- [Supplied records]
<<<<

-- ==== Sys2Proof/Laws/PerInstr.lean ====
section
/-! SUPPORT. Sys2Proof/Laws/PerInstr.lean: for every instruction, its encoding has the length its first byte fixes
(spec/30_encoding.md R54, R55), and all of it is what the fetch takes. -/

namespace Sys2Proof.Laws.EncodedLength

/-- The encoding is not empty, and its first byte gives its length. -/
def Statement (i : Instr) : Prop :=
  ∃ b rest, encode i = b :: rest ∧ instrLength b = rest.length + 1
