/-! ## Control transfer: one CPU step, the bytes stored at PC -/

theorem test_jp_z_taken :
    let t := cpu (withCode [0xCA, 0x00, 0x30] { base with f := 0x80 }); t.pc = 0x3000 ∧ t.cycles = 16 := by decide  -- V-CT-01
theorem test_jp_z_not_taken :
    let t := cpu (withCode [0xCA, 0x00, 0x30] { base with f := 0x00 }); t.pc = 0xC003 ∧ t.cycles = 12 := by decide  -- V-CT-02
theorem test_jp_hl :
    let t := cpu (withCode [0xE9] (withHl 0x4000 base)); t.pc = 0x4000 ∧ t.cycles = 4 := by decide  -- V-CT-16
theorem test_jr_backward : (cpu (withCode [0x18, 0x80] base)).pc = 0xBF82 := by decide  -- V-CT-06
theorem test_jr_operand_at_ie :
    (cpu ({ base with pc := 0xFFFE, ie := 0x05 }.setMem 0xFFFE 0x18)).pc = 0x0005 := by decide  -- V-CT-11
theorem test_jr_c_taken :
    let t := cpu (withCode [0x38, 0xF0] { base with f := 0x10 }); t.pc = 0xBFF2 ∧ t.cycles = 12 := by decide  -- V-CT-10
theorem test_jr_nc_not_taken :
    let t := cpu (withCode [0x30, 0x10] { base with f := 0x10 }); t.pc = 0xC002 ∧ t.cycles = 8 := by decide  -- V-CT-09
theorem test_call_wraps :
    let t := cpu (({ base with pc := 0xFFFE, sp := 0xD000 }.setMem 0xFFFE 0xCD).setMem 0x0000 0x30);
    t.pc = 0x3000 ∧ t.sp = 0xCFFE ∧ t.busRead 0xCFFE = 0x01 ∧ t.busRead 0xCFFF = 0x00 := by decide  -- V-CT-17
theorem test_call_nz_taken :
    let t := cpu (withCode [0xC4, 0x00, 0x30] { base with f := 0x00, sp := 0xD000 });
    t.pc = 0x3000 ∧ t.busRead 0xCFFE = 0x03 ∧ t.busRead 0xCFFF = 0xC0 ∧ t.cycles = 24 := by decide  -- V-CT-12
theorem test_call_nc_not_taken :
    let t := cpu (withCode [0xD4, 0x00, 0x30] { base with f := 0x10, sp := 0xD000 });
    t.pc = 0xC003 ∧ t.sp = 0xD000 ∧ t.cycles = 12 := by decide  -- V-CT-13
theorem test_rst_28 :
    let t := cpu (withCode [0xEF] { base with sp := 0xD000 });
    t.pc = 0x0028 ∧ t.busRead 0xCFFF = 0xC0 ∧ t.busRead 0xCFFE = 0x01 ∧ t.cycles = 16 := by decide  -- V-RST-5
theorem test_ret_c_taken :
    let t := cpu (withCode [0xD8] (({ base with f := 0x10, sp := 0xD000 }.setMem 0xD000 0x34).setMem 0xD001 0x12));
    t.pc = 0x1234 ∧ t.sp = 0xD002 ∧ t.cycles = 20 := by decide  -- V-CT-14
theorem test_ret_nc_not_taken :
    let t := cpu (withCode [0xD0] { base with f := 0x10, sp := 0xD000 });
    t.pc = 0xC001 ∧ t.sp = 0xD000 ∧ t.cycles = 8 := by decide  -- V-CT-15
theorem test_reti :
    let t := cpu (withCode [0xD9] ({ base with sp := 0xCFFE }.setMem 0xCFFF 0xC1));
    t.pc = 0xC100 ∧ t.sp = 0xD000 ∧ t.ime = true ∧ t.cycles = 16 := by decide  -- the RETI of V-IN-09

/-! ## System instructions, interrupts, the fault and the step -/

theorem test_halt :
    let t := cpu (withCode [0x76] base); t.power = .halted ∧ t.pc = 0xC001 ∧ t.cycles = 4 := by decide  -- R188
theorem test_halt_stays :
    let t := cpu { base with power := .halted, ime := true, ifReg := 0x1F }; t.power = .halted ∧ t.pc = 0xC000 ∧ t.cycles = 4 := by decide  -- V-SY-03
theorem test_halt_wakes_without_dispatch :
    let t := cpu (withCode [0x3C] { base with power := .halted, ie := 0x01 }); t.a = 0x02 ∧ t.pc = 0xC001 ∧ t.power = .run := by decide  -- V-SY-04
theorem test_stop_wakes_by_input :
    (match cpuStep true (withCode [0x3C] { base with power := .stopped, ifReg := 0 }) with
      | .next t => t.power == .run && t.a == 0x02
      | _ => false) = true := by decide  -- V-SY-06
theorem test_stop_skips_its_byte :
    let t := cpu (withCode [0x10, 0xFF] base); t.power = .stopped ∧ t.pc = 0xC002 := by decide  -- R189
theorem test_ei : let t := cpu (withCode [0xFB] base); t.ime = false ∧ t.eiDelay = 1 := by decide  -- R191
theorem test_ei_next_instruction :
    let t := cpu (withCode [0xFB] { base with eiDelay := 1 }); t.ime = true ∧ t.eiDelay = 0 := by decide  -- V-SY-09
theorem test_di_cancels_ei :
    let t := cpu (withCode [0xF3] { base with eiDelay := 1 }); t.ime = false ∧ t.eiDelay = 0 := by decide  -- V-SY-08
theorem test_illegal :
    let t := cpu (withCode [0xD3] base);
    t.faultRec = some { kind := .unknownOpcode, opcode := 0xD3, pc := 0xC000 } ∧ t.pc = 0xC000 := by decide  -- V-SY-12
theorem test_illegal_ppu_not_stepped :
    let t := sys (withCode [0xED] { base with counter := 10 }); t.counter = 10 ∧ t.faultRec.isSome = true := by decide  -- V-SY-13
theorem test_dispatch_priority :
    let t := cpu { base with ime := true, ie := 0x1E, ifReg := 0x1F, sp := 0xD000 };
    t.pc = 0x0048 ∧ t.ifReg = 0x1D ∧ t.ime = false ∧ t.busRead 0xCFFF = 0xC0 ∧ t.cycles = 20 := by decide  -- V-IN-02
theorem test_dispatch_push_writes_ie :
    let t := cpu { base with ime := true, ie := 0x01, sp := 0x0001 };
    t.pc = 0x0040 ∧ t.ie = 0x00 ∧ t.ifReg = 0x00 ∧ t.events = [.ignoredWrite 0x0000 0xC0] := by decide  -- V-IN-10
theorem test_no_dispatch_from_high_bits :
    (cpu { base with ime := true, ie := 0xE0, ifReg := 0x1F }).pc = 0xC001 := by decide  -- V-IN-04
theorem test_input_wakes_and_dispatches :
    let s := { base with ime := true, ie := 0x08, ifReg := 0, sp := 0xD000 };
    let t := sys { s with inputs := [{ irq := 0x08, stopWake := false }] };
    t.pc = 0x0058 ∧ t.ifReg = 0 ∧ t.counter = 20 ∧ t.inputs = [] := by decide  -- V-IN-06
theorem test_nop_moves_ppu :
    let t := sys { base with counter := 76 }; t.mode = .xfer ∧ t.counter = 0 ∧ t.pc = 0xC001 := by decide  -- R203, R213
theorem test_fault_is_sticky :
    (match cpuStep false { base with faultRec := some { kind := .unknownOpcode, opcode := 0xDD, pc := 0x0109 } } with
      | .fault (.faulted r) => r.opcode == 0xDD && r.pc == 0x0109
      | _ => false) = true := by decide  -- P5
theorem test_fault_still_latches :
    let r := { kind := .unknownOpcode, opcode := 0xDD, pc := 0x0109 };
    let t := sys { base with faultRec := some r, ifReg := 0x01, inputs := [{ irq := 0x1F, stopWake := false }] };
    t.ifReg = 0x1D ∧ t.result = .fault r ∧ t.observe = none ∧ t.counter = 0 ∧ t.pc = 0xC000 := by decide  -- R203
theorem test_observed_opcode_bytes :
    (sys (withCode [0x3E, 0x7E] base)).opcode = [0x3E] ∧ (sys (withCode [0x10, 0xFF] base)).opcode = [0x10] ∧
    (sys (withCode [0xCB, 0x37] base)).opcode = [0xCB, 0x37] ∧ (sys { base with power := .halted }).opcode = [] := by decide  -- R208
theorem test_cycle_table_is_an_argument :
    let cfg : CycleConfig :=
      { CycleConfig.default with secondary := .replicate 16 (.replicate 16 ⟨12, 0⟩), intDispatch := 24, haltIdle := 8 };
    let s := { State.resetWith cfg with pc := 0xC000 };
    (sys (withCode [0xCB, 0x46] s)).counter = 12 ∧ (sys (withCode [0x00] s)).counter = 4 ∧
    (sys { s with power := .halted }).counter = 8 ∧ (sys { s with ime := true, ie := 0x01 }).counter = 24 := by decide  -- R8

/-! ## The PPU, the bus and the loader -/

theorem test_ppu_enters_vblank :
    let t := State.ppuStep 4 { base with mode := .hblank, line := 143, counter := 200, ifReg := 0 };
    t.mode = .vblank ∧ t.line = 144 ∧ t.counter = 0 ∧ t.ifReg = 0x01 := by decide  -- V-PP-08
theorem test_ppu_wraps :
    let t := State.ppuStep 4 { base with mode := .vblank, line := 153, counter := 452 };
    t.mode = .oam ∧ t.line = 0 ∧ t.counter = 0 := by decide  -- V-PP-10
theorem test_render_pixels :
    let s := ((base.setMem 0xFF47 0xE4).setMem 0x8000 0xF0).setMem 0x8001 0xCC;
    (List.range 8).map (s.pixel 0) = [3, 3, 1, 1, 2, 2, 0, 0] := by decide  -- V-RL-01
theorem test_render_scroll_x :
    let s := (((base.setMem 0xFF47 0xE4).setMem 0x8000 0xF0).setMem 0x8001 0xCC).setMem 0xFF43 0x03;
    (List.range 8).map (s.pixel 0) = [1, 2, 2, 0, 0, 3, 3, 1] := by decide  -- V-RL-04
theorem test_render_signed_tiles :
    let s := (((base.setMem 0xFF40 0x81).setMem 0xFF47 0xE4).setMem 0x9800 0x80).setMem 0x8800 0xFF;
    (List.range 9).map (s.pixel 0) = [1, 1, 1, 1, 1, 1, 1, 1, 0] := by decide  -- V-RL-07
theorem test_bus_if_top_bits :
    (base.memWrite 0xFF0F 0x00).busRead 0xFF0F = 0xE0 ∧ (base.memWrite 0xFF0F 0xFF).busRead 0xFF0F = 0xFF := by decide  -- V-MB-02
theorem test_bus_ly_read_only : (base.memWrite 0xFF44 0x07).busRead 0xFF44 = 0x00 := by decide  -- V-MB-05
theorem test_bus_prohibited :
    (base.memWrite 0xFEA0 0x05).busRead 0xFEA0 = 0x00 ∧ (base.memWrite 0xFE9F 0x05).busRead 0xFE9F = 0x05 := by decide  -- V-MB-08
theorem test_load_too_large : (base.load 0xFFFF [0x22, 0x22]).isNone = true := by decide  -- V-MB-11
theorem test_load_bypasses_handlers :
    (match base.load 0xFF0F [0x1F] with
      | some t => t.busRead 0xFF0F == 0xE1 && t.mem.get 0xFF0F == 0x1F
      | none => false) = true := by decide  -- V-MB-12
theorem test_pair_aliasing :
    (after (.ldCD8 0xFF) (base.setPair .bc 0x1234)).bc = 0x12FF ∧ (base.setStkPair .af 0x12FF).af = 0x12F0 := by decide  -- R14, R15
theorem test_word_placed_and_run : (sys (State.reset.withFetchWord 16 0x7E3E)).a = 0x7E := by decide  -- log entry 8

/-! ## Witnesses: for each statement with hypotheses, a state and operands that meet them

The statements not named here have no hypothesis on their state or operands; their clauses over the registers left
unchanged are met by `witness_other_register`, `witness_other_pair` and `witness_other_stack_pair`. -/

theorem witness_other_register : R8.b ≠ R8.a ∧ R8.b ≠ R8.h ∧ R8.b ≠ R8.l := by decide
theorem witness_other_pair : R16.bc ≠ R16.sp := by decide
theorem witness_other_stack_pair : R16Stk.bc ≠ R16Stk.af := by decide
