/-- 10_state R44, 20_memory R72: a host read changes nothing in the block. It returns what the register holds,
zero-extended (log 15), and the stored byte of a valid entry: of the six result registers, REQ, REP and RDATA while
BUSY = 0, of TS once there is one, of everything else at any time (log 8). What it returns elsewhere is a free value (log 8,
log 9). -/
def Obligations.HostReadsHaveNoSideEffect : Prop :=
  ∀ s, (∀ r, ∃ v, hostStep (.read r) s = .next { s with hostSaw := v }) ∧
    (∀ sp i, i < spaceSize sp → ∃ v, hostStep (.readBuffer sp i) s = .next { s with hostSaw := v }) ∧
    (∀ r, (r ∈ [Reg.rxn, .resLen, .excCode, .crcOut, .reqLen, .repLen] → s.busy = false) →
      (r = .ts → s.tsValid = true) → hostStep (.read r) s = .next { s with hostSaw := held r s }) ∧
    (∀ i, i < 256 →
      hostStep (.readBuffer .wdata i) s = .next { s with hostSaw := (readByte .wdata i s).setWidth 64 }) ∧
    (s.busy = false → (∀ i, i < s.reqLen.toNat → i < 256 →
        hostStep (.readBuffer .req i) s = .next { s with hostSaw := (readByte .req i s).setWidth 64 }) ∧
      (∀ i, i < s.rxn.toNat → i < 256 →
        hostStep (.readBuffer .rep i) s = .next { s with hostSaw := (readByte .rep i s).setWidth 64 }) ∧
      (∀ i, i < s.resLen.toNat → i < 2000 →
        hostStep (.readBuffer .rdata i) s = .next { s with hostSaw := (readByte .rdata i s).setWidth 64 }))

/-- 41_transport_port R168, 10_state R42 (decision D11): while Open a delivered byte joins RXQ at the tail if there is
room and is dropped otherwise, in every phase; while not Open nothing happens (R174; log 5). The wire history shows a
delivered byte (R175), a dropped one too (the model's choice, log 14). -/
def Obligations.DeliveryFillsTheReceiveQueue : Prop :=
  ∀ s d, (s.xport = .opened → s.rxq.length < Config.rxqDepth →
      deliver d s = { s with rxq := s.rxq ++ [d], wire := s.wire ++ [.rx d s.now] }) ∧
    (s.xport = .opened → Config.rxqDepth ≤ s.rxq.length → deliver d s = { s with wire := s.wire ++ [.rx d s.now] }) ∧
    (s.xport ≠ .opened → deliver d s = s)

/-- 41_transport_port R175 (decision D10), R163: while Open the head of TXQ goes onto the wire, unchanged with 8 data
bits (with fewer the byte is a free value, log 13); with an empty TXQ or a transport not Open nothing happens (R174;
log 5). -/
def Obligations.TransmissionIsQueueOrder : Prop :=
  ∀ s, (∀ d q, s.xport = .opened → s.txq = d :: q → dataBits s.cfgAct = 8 →
      transmit s = { s with txq := q, wire := s.wire ++ [.tx d s.now] }) ∧
    (s.xport ≠ .opened ∨ s.txq = [] → transmit s = s)

/-- 30_encoding R125: the call sequence, run from any idle state, leaves the command in CHECK with its operands in the
registers and its data in WDATA (the host's moves pinned on the agenda, log 3; the registers read as a command word,
log 1). -/
def Obligations.CallSequenceStartsItsCommand : Prop :=
  ∀ s i data rest, s.busy = false → data.length ≤ 256 → s.agenda = callEvents i data ++ rest →
    ∃ t, Host.Core.run Sys2Proof.core (callEvents i data).length s = .next t ∧ running .check t ∧
      decode (commandWord t) = .ok i ∧ t.agenda = rest ∧ ∀ k b, data[k]? = some b → readByte .wdata k t = b
end

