/-! ## setBuffer -/

@[simp] theorem setBuffer_op (s : State) (sp : Space) (m : Memory) : (s.setBuffer sp m).op = s.op := by
  cases sp <;> rfl
@[simp] theorem setBuffer_slave (s : State) (sp : Space) (m : Memory) : (s.setBuffer sp m).slave = s.slave := by
  cases sp <;> rfl
@[simp] theorem setBuffer_maddr (s : State) (sp : Space) (m : Memory) : (s.setBuffer sp m).maddr = s.maddr := by
  cases sp <;> rfl
@[simp] theorem setBuffer_count (s : State) (sp : Space) (m : Memory) : (s.setBuffer sp m).count = s.count := by
  cases sp <;> rfl
@[simp] theorem setBuffer_value (s : State) (sp : Space) (m : Memory) : (s.setBuffer sp m).value = s.value := by
  cases sp <;> rfl
@[simp] theorem setBuffer_timeoutMs (s : State) (sp : Space) (m : Memory) : (s.setBuffer sp m).timeoutMs = s.timeoutMs := by
  cases sp <;> rfl
@[simp] theorem setBuffer_cfg (s : State) (sp : Space) (m : Memory) : (s.setBuffer sp m).cfg = s.cfg := by
  cases sp <;> rfl
@[simp] theorem setBuffer_busy (s : State) (sp : Space) (m : Memory) : (s.setBuffer sp m).busy = s.busy := by
  cases sp <;> rfl
@[simp] theorem setBuffer_done (s : State) (sp : Space) (m : Memory) : (s.setBuffer sp m).done = s.done := by
  cases sp <;> rfl
@[simp] theorem setBuffer_err (s : State) (sp : Space) (m : Memory) : (s.setBuffer sp m).err = s.err := by
  cases sp <;> rfl
@[simp] theorem setBuffer_exc (s : State) (sp : Space) (m : Memory) : (s.setBuffer sp m).exc = s.exc := by
  cases sp <;> rfl
@[simp] theorem setBuffer_xport (s : State) (sp : Space) (m : Memory) : (s.setBuffer sp m).xport = s.xport := by
  cases sp <;> rfl
@[simp] theorem setBuffer_tsValid (s : State) (sp : Space) (m : Memory) : (s.setBuffer sp m).tsValid = s.tsValid := by
  cases sp <;> rfl
@[simp] theorem setBuffer_rxn (s : State) (sp : Space) (m : Memory) : (s.setBuffer sp m).rxn = s.rxn := by
  cases sp <;> rfl
@[simp] theorem setBuffer_resLen (s : State) (sp : Space) (m : Memory) : (s.setBuffer sp m).resLen = s.resLen := by
  cases sp <;> rfl
@[simp] theorem setBuffer_excCode (s : State) (sp : Space) (m : Memory) : (s.setBuffer sp m).excCode = s.excCode := by
  cases sp <;> rfl
@[simp] theorem setBuffer_crcOut (s : State) (sp : Space) (m : Memory) : (s.setBuffer sp m).crcOut = s.crcOut := by
  cases sp <;> rfl
@[simp] theorem setBuffer_rxCount (s : State) (sp : Space) (m : Memory) : (s.setBuffer sp m).rxCount = s.rxCount := by
  cases sp <;> rfl
@[simp] theorem setBuffer_txCount (s : State) (sp : Space) (m : Memory) : (s.setBuffer sp m).txCount = s.txCount := by
  cases sp <;> rfl
@[simp] theorem setBuffer_ph (s : State) (sp : Space) (m : Memory) : (s.setBuffer sp m).ph = s.ph := by
  cases sp <;> rfl
@[simp] theorem setBuffer_reqLen (s : State) (sp : Space) (m : Memory) : (s.setBuffer sp m).reqLen = s.reqLen := by
  cases sp <;> rfl
@[simp] theorem setBuffer_repLen (s : State) (sp : Space) (m : Memory) : (s.setBuffer sp m).repLen = s.repLen := by
  cases sp <;> rfl
@[simp] theorem setBuffer_ts (s : State) (sp : Space) (m : Memory) : (s.setBuffer sp m).ts = s.ts := by
  cases sp <;> rfl
@[simp] theorem setBuffer_crcAcc (s : State) (sp : Space) (m : Memory) : (s.setBuffer sp m).crcAcc = s.crcAcc := by
  cases sp <;> rfl
@[simp] theorem setBuffer_cfgAct (s : State) (sp : Space) (m : Memory) : (s.setBuffer sp m).cfgAct = s.cfgAct := by
  cases sp <;> rfl
@[simp] theorem setBuffer_t0 (s : State) (sp : Space) (m : Memory) : (s.setBuffer sp m).t0 = s.t0 := by
  cases sp <;> rfl
@[simp] theorem setBuffer_dl (s : State) (sp : Space) (m : Memory) : (s.setBuffer sp m).dl = s.dl := by
  cases sp <;> rfl
@[simp] theorem setBuffer_rxq (s : State) (sp : Space) (m : Memory) : (s.setBuffer sp m).rxq = s.rxq := by
  cases sp <;> rfl
@[simp] theorem setBuffer_txq (s : State) (sp : Space) (m : Memory) : (s.setBuffer sp m).txq = s.txq := by
  cases sp <;> rfl
@[simp] theorem setBuffer_now (s : State) (sp : Space) (m : Memory) : (s.setBuffer sp m).now = s.now := by
  cases sp <;> rfl
@[simp] theorem setBuffer_draw (s : State) (sp : Space) (m : Memory) : (s.setBuffer sp m).draw = s.draw := by
  cases sp <;> rfl
@[simp] theorem setBuffer_agenda (s : State) (sp : Space) (m : Memory) : (s.setBuffer sp m).agenda = s.agenda := by
  cases sp <;> rfl
@[simp] theorem setBuffer_draws (s : State) (sp : Space) (m : Memory) : (s.setBuffer sp m).draws = s.draws := by
  cases sp <;> rfl
@[simp] theorem setBuffer_moves (s : State) (sp : Space) (m : Memory) : (s.setBuffer sp m).moves = s.moves := by
  cases sp <;> rfl
@[simp] theorem setBuffer_resets (s : State) (sp : Space) (m : Memory) : (s.setBuffer sp m).resets = s.resets := by
  cases sp <;> rfl
@[simp] theorem setBuffer_wire (s : State) (sp : Space) (m : Memory) : (s.setBuffer sp m).wire = s.wire := by
  cases sp <;> rfl
@[simp] theorem setBuffer_hostSaw (s : State) (sp : Space) (m : Memory) : (s.setBuffer sp m).hostSaw = s.hostSaw := by
  cases sp <;> rfl
@[simp] theorem setBuffer_wdata_wdata (s : State) (m : Memory) : (s.setBuffer .wdata m).wdata = m := rfl
@[simp] theorem setBuffer_wdata_rdata (s : State) (m : Memory) : (s.setBuffer .wdata m).rdata = s.rdata := rfl
@[simp] theorem setBuffer_wdata_req (s : State) (m : Memory) : (s.setBuffer .wdata m).req = s.req := rfl
@[simp] theorem setBuffer_wdata_rep (s : State) (m : Memory) : (s.setBuffer .wdata m).rep = s.rep := rfl
@[simp] theorem setBuffer_rdata_wdata (s : State) (m : Memory) : (s.setBuffer .rdata m).wdata = s.wdata := rfl
@[simp] theorem setBuffer_rdata_rdata (s : State) (m : Memory) : (s.setBuffer .rdata m).rdata = m := rfl
@[simp] theorem setBuffer_rdata_req (s : State) (m : Memory) : (s.setBuffer .rdata m).req = s.req := rfl
@[simp] theorem setBuffer_rdata_rep (s : State) (m : Memory) : (s.setBuffer .rdata m).rep = s.rep := rfl
@[simp] theorem setBuffer_req_wdata (s : State) (m : Memory) : (s.setBuffer .req m).wdata = s.wdata := rfl
@[simp] theorem setBuffer_req_rdata (s : State) (m : Memory) : (s.setBuffer .req m).rdata = s.rdata := rfl
@[simp] theorem setBuffer_req_req (s : State) (m : Memory) : (s.setBuffer .req m).req = m := rfl
@[simp] theorem setBuffer_req_rep (s : State) (m : Memory) : (s.setBuffer .req m).rep = s.rep := rfl
@[simp] theorem setBuffer_rep_wdata (s : State) (m : Memory) : (s.setBuffer .rep m).wdata = s.wdata := rfl
@[simp] theorem setBuffer_rep_rdata (s : State) (m : Memory) : (s.setBuffer .rep m).rdata = s.rdata := rfl
@[simp] theorem setBuffer_rep_req (s : State) (m : Memory) : (s.setBuffer .rep m).req = s.req := rfl
@[simp] theorem setBuffer_rep_rep (s : State) (m : Memory) : (s.setBuffer .rep m).rep = m := rfl

end Sys2Proof.Machine
end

>>>>

- [Work item]
Scan the listing above, and wherever a line holds the word "callEvents", copy it.

- [Task solution]
  ∀ s i data rest, s.busy = false → data.length ≤ 256 → s.agenda = callEvents i data ++ rest →
    ∃ t, Host.Core.run Sys2Proof.core (callEvents i data).length s = .next t ∧ running .check t ∧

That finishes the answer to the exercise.